■ What the exercise asks: Filter the data for "fabr" and copy matching lines.

··· Data records ···

/-! ## Ctl.setFeed -/

@[simp] theorem Ctl.setFeed_regs (c : Ctl) (f : Nat) (q : FeedSt) : (c.setFeed f q).regs = c.regs := rfl
@[simp] theorem Ctl.setFeed_out (c : Ctl) (f : Nat) (q : FeedSt) : (c.setFeed f q).out = c.out := rfl
@[simp] theorem Ctl.setFeed_time (c : Ctl) (f : Nat) (q : FeedSt) : (c.setFeed f q).time = c.time := rfl
@[simp] theorem Ctl.setFeed_evt (c : Ctl) (f : Nat) (q : FeedSt) : (c.setFeed f q).evt = c.evt := rfl
@[simp] theorem Ctl.setFeed_win (c : Ctl) (f : Nat) (q : FeedSt) : (c.setFeed f q).win = c.win := rfl
@[simp] theorem Ctl.setFeed_ledg (c : Ctl) (f : Nat) (q : FeedSt) : (c.setFeed f q).ledg = c.ledg := rfl
@[simp] theorem Ctl.setFeed_tab (c : Ctl) (f : Nat) (q : FeedSt) : (c.setFeed f q).tab = c.tab := rfl
@[simp] theorem Ctl.setFeed_fire (c : Ctl) (f : Nat) (q : FeedSt) : (c.setFeed f q).fire = c.fire := rfl
@[simp] theorem Ctl.setFeed_storm (c : Ctl) (f : Nat) (q : FeedSt) : (c.setFeed f q).storm = c.storm := rfl
@[simp] theorem Ctl.setFeed_fab (c : Ctl) (f : Nat) (q : FeedSt) : (c.setFeed f q).fab = c.fab := rfl
@[simp] theorem Ctl.setFeed_src (c : Ctl) (f : Nat) (q : FeedSt) : (c.setFeed f q).src = c.src := rfl
@[simp] theorem Ctl.setFeed_fabr (c : Ctl) (f : Nat) (q : FeedSt) : (c.setFeed f q).fabr = c.fabr := rfl
@[simp] theorem Ctl.setFeed_seqs (c : Ctl) (f : Nat) (q : FeedSt) : (c.setFeed f q).seqs = c.seqs := rfl
@[simp] theorem Ctl.setFeed_mbx (c : Ctl) (f : Nat) (q : FeedSt) : (c.setFeed f q).mbx = c.mbx := rfl
@[simp] theorem Ctl.setFeed_hng (c : Ctl) (f : Nat) (q : FeedSt) : (c.setFeed f q).hng = c.hng := rfl
@[simp] theorem Ctl.setFeed_keep (c : Ctl) (f : Nat) (q : FeedSt) : (c.setFeed f q).keep = c.keep := rfl
@[simp] theorem Ctl.setFeed_clk (c : Ctl) (f : Nat) (q : FeedSt) : (c.setFeed f q).clk = c.clk := rfl
@[simp] theorem Ctl.setFeed_net (c : Ctl) (f : Nat) (q : FeedSt) : (c.setFeed f q).net = c.net := rfl
@[simp] theorem Ctl.setFeed_aud (c : Ctl) (f : Nat) (q : FeedSt) : (c.setFeed f q).aud = c.aud := rfl
@[simp] theorem Ctl.setFeed_amp (c : Ctl) (f : Nat) (q : FeedSt) : (c.setFeed f q).amp = c.amp := rfl
@[simp] theorem Ctl.setFeed_dram (c : Ctl) (f : Nat) (q : FeedSt) : (c.setFeed f q).dram = c.dram := rfl
@[simp] theorem Ctl.setFeed_mtx (c : Ctl) (f : Nat) (q : FeedSt) : (c.setFeed f q).mtx = c.mtx := rfl
@[simp] theorem Ctl.setFeed_mon (c : Ctl) (f : Nat) (q : FeedSt) : (c.setFeed f q).mon = c.mon := rfl
@[simp] theorem Ctl.setFeed_boot (c : Ctl) (f : Nat) (q : FeedSt) : (c.setFeed f q).boot = c.boot := rfl
@[simp] theorem Ctl.get_setFeed (c : Ctl) (f : Nat) (q : FeedSt) (r' : Reg) (j : Nat) : (c.setFeed f q).get r' j = c.get r' j := rfl

/-! ## Ctl.setSess -/

@[simp] theorem Ctl.setSess_regs (c : Ctl) (p : Nat) (q : Session) : (c.setSess p q).regs = c.regs := rfl
@[simp] theorem Ctl.setSess_out (c : Ctl) (p : Nat) (q : Session) : (c.setSess p q).out = c.out := rfl
@[simp] theorem Ctl.setSess_time (c : Ctl) (p : Nat) (q : Session) : (c.setSess p q).time = c.time := rfl
@[simp] theorem Ctl.setSess_evt (c : Ctl) (p : Nat) (q : Session) : (c.setSess p q).evt = c.evt := rfl
@[simp] theorem Ctl.setSess_win (c : Ctl) (p : Nat) (q : Session) : (c.setSess p q).win = c.win := rfl
@[simp] theorem Ctl.setSess_ledg (c : Ctl) (p : Nat) (q : Session) : (c.setSess p q).ledg = c.ledg := rfl
@[simp] theorem Ctl.setSess_tab (c : Ctl) (p : Nat) (q : Session) : (c.setSess p q).tab = c.tab := rfl
@[simp] theorem Ctl.setSess_fire (c : Ctl) (p : Nat) (q : Session) : (c.setSess p q).fire = c.fire := rfl
@[simp] theorem Ctl.setSess_storm (c : Ctl) (p : Nat) (q : Session) : (c.setSess p q).storm = c.storm := rfl
@[simp] theorem Ctl.setSess_fab (c : Ctl) (p : Nat) (q : Session) : (c.setSess p q).fab = c.fab := rfl
@[simp] theorem Ctl.setSess_src (c : Ctl) (p : Nat) (q : Session) : (c.setSess p q).src = c.src := rfl
@[simp] theorem Ctl.setSess_fabr (c : Ctl) (p : Nat) (q : Session) : (c.setSess p q).fabr = c.fabr := rfl
@[simp] theorem Ctl.setSess_seqs (c : Ctl) (p : Nat) (q : Session) : (c.setSess p q).seqs = c.seqs := rfl
@[simp] theorem Ctl.setSess_mbx (c : Ctl) (p : Nat) (q : Session) : (c.setSess p q).mbx = c.mbx := rfl
@[simp] theorem Ctl.setSess_hng (c : Ctl) (p : Nat) (q : Session) : (c.setSess p q).hng = c.hng := rfl
@[simp] theorem Ctl.setSess_corr (c : Ctl) (p : Nat) (q : Session) : (c.setSess p q).corr = c.corr := rfl
@[simp] theorem Ctl.setSess_clk (c : Ctl) (p : Nat) (q : Session) : (c.setSess p q).clk = c.clk := rfl
@[simp] theorem Ctl.setSess_net (c : Ctl) (p : Nat) (q : Session) : (c.setSess p q).net = c.net := rfl
@[simp] theorem Ctl.setSess_aud (c : Ctl) (p : Nat) (q : Session) : (c.setSess p q).aud = c.aud := rfl
@[simp] theorem Ctl.setSess_amp (c : Ctl) (p : Nat) (q : Session) : (c.setSess p q).amp = c.amp := rfl
@[simp] theorem Ctl.setSess_dram (c : Ctl) (p : Nat) (q : Session) : (c.setSess p q).dram = c.dram := rfl
@[simp] theorem Ctl.setSess_mtx (c : Ctl) (p : Nat) (q : Session) : (c.setSess p q).mtx = c.mtx := rfl
@[simp] theorem Ctl.setSess_mon (c : Ctl) (p : Nat) (q : Session) : (c.setSess p q).mon = c.mon := rfl
@[simp] theorem Ctl.setSess_boot (c : Ctl) (p : Nat) (q : Session) : (c.setSess p q).boot = c.boot := rfl
@[simp] theorem Ctl.get_setSess (c : Ctl) (p : Nat) (q : Session) (r' : Reg) (j : Nat) : (c.setSess p q).get r' j = c.get r' j := rfl

/-! ## Ctl.setPort -/

@[simp] theorem Ctl.setPort_regs (c : Ctl) (p : Nat) (q : PortSt) : (c.setPort p q).regs = c.regs := rfl
@[simp] theorem Ctl.setPort_out (c : Ctl) (p : Nat) (q : PortSt) : (c.setPort p q).out = c.out := rfl
@[simp] theorem Ctl.setPort_time (c : Ctl) (p : Nat) (q : PortSt) : (c.setPort p q).time = c.time := rfl
@[simp] theorem Ctl.setPort_evt (c : Ctl) (p : Nat) (q : PortSt) : (c.setPort p q).evt = c.evt := rfl
@[simp] theorem Ctl.setPort_win (c : Ctl) (p : Nat) (q : PortSt) : (c.setPort p q).win = c.win := rfl
@[simp] theorem Ctl.setPort_ledg (c : Ctl) (p : Nat) (q : PortSt) : (c.setPort p q).ledg = c.ledg := rfl
@[simp] theorem Ctl.setPort_tab (c : Ctl) (p : Nat) (q : PortSt) : (c.setPort p q).tab = c.tab := rfl
@[simp] theorem Ctl.setPort_fire (c : Ctl) (p : Nat) (q : PortSt) : (c.setPort p q).fire = c.fire := rfl
@[simp] theorem Ctl.setPort_storm (c : Ctl) (p : Nat) (q : PortSt) : (c.setPort p q).storm = c.storm := rfl
@[simp] theorem Ctl.setPort_fab (c : Ctl) (p : Nat) (q : PortSt) : (c.setPort p q).fab = c.fab := rfl
@[simp] theorem Ctl.setPort_src (c : Ctl) (p : Nat) (q : PortSt) : (c.setPort p q).src = c.src := rfl
@[simp] theorem Ctl.setPort_fabr (c : Ctl) (p : Nat) (q : PortSt) : (c.setPort p q).fabr = c.fabr := rfl
@[simp] theorem Ctl.setPort_seqs (c : Ctl) (p : Nat) (q : PortSt) : (c.setPort p q).seqs = c.seqs := rfl
@[simp] theorem Ctl.setPort_mbx (c : Ctl) (p : Nat) (q : PortSt) : (c.setPort p q).mbx = c.mbx := rfl
@[simp] theorem Ctl.setPort_hng (c : Ctl) (p : Nat) (q : PortSt) : (c.setPort p q).hng = c.hng := rfl
@[simp] theorem Ctl.setPort_keep (c : Ctl) (p : Nat) (q : PortSt) : (c.setPort p q).keep = c.keep := rfl
@[simp] theorem Ctl.setPort_corr (c : Ctl) (p : Nat) (q : PortSt) : (c.setPort p q).corr = c.corr := rfl
@[simp] theorem Ctl.setPort_clk (c : Ctl) (p : Nat) (q : PortSt) : (c.setPort p q).clk = c.clk := rfl
@[simp] theorem Ctl.setPort_aud (c : Ctl) (p : Nat) (q : PortSt) : (c.setPort p q).aud = c.aud := rfl
@[simp] theorem Ctl.setPort_amp (c : Ctl) (p : Nat) (q : PortSt) : (c.setPort p q).amp = c.amp := rfl
@[simp] theorem Ctl.setPort_dram (c : Ctl) (p : Nat) (q : PortSt) : (c.setPort p q).dram = c.dram := rfl
@[simp] theorem Ctl.setPort_mtx (c : Ctl) (p : Nat) (q : PortSt) : (c.setPort p q).mtx = c.mtx := rfl
@[simp] theorem Ctl.setPort_mon (c : Ctl) (p : Nat) (q : PortSt) : (c.setPort p q).mon = c.mon := rfl
@[simp] theorem Ctl.setPort_boot (c : Ctl) (p : Nat) (q : PortSt) : (c.setPort p q).boot = c.boot := rfl
@[simp] theorem Ctl.get_setPort (c : Ctl) (p : Nat) (q : PortSt) (r' : Reg) (j : Nat) : (c.setPort p q).get r' j = c.get r' j := rfl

···

■ Worked solution:
@[simp] theorem Ctl.setFeed_fabr (c : Ctl) (f : Nat) (q : FeedSt) : (c.setFeed f q).fabr = c.fabr := rfl
@[simp] theorem Ctl.setSess_fabr (c : Ctl) (p : Nat) (q : Session) : (c.setSess p q).fabr = c.fabr := rfl
@[simp] theorem Ctl.setPort_fabr (c : Ctl) (p : Nat) (q : PortSt) : (c.setPort p q).fabr = c.fabr := rfl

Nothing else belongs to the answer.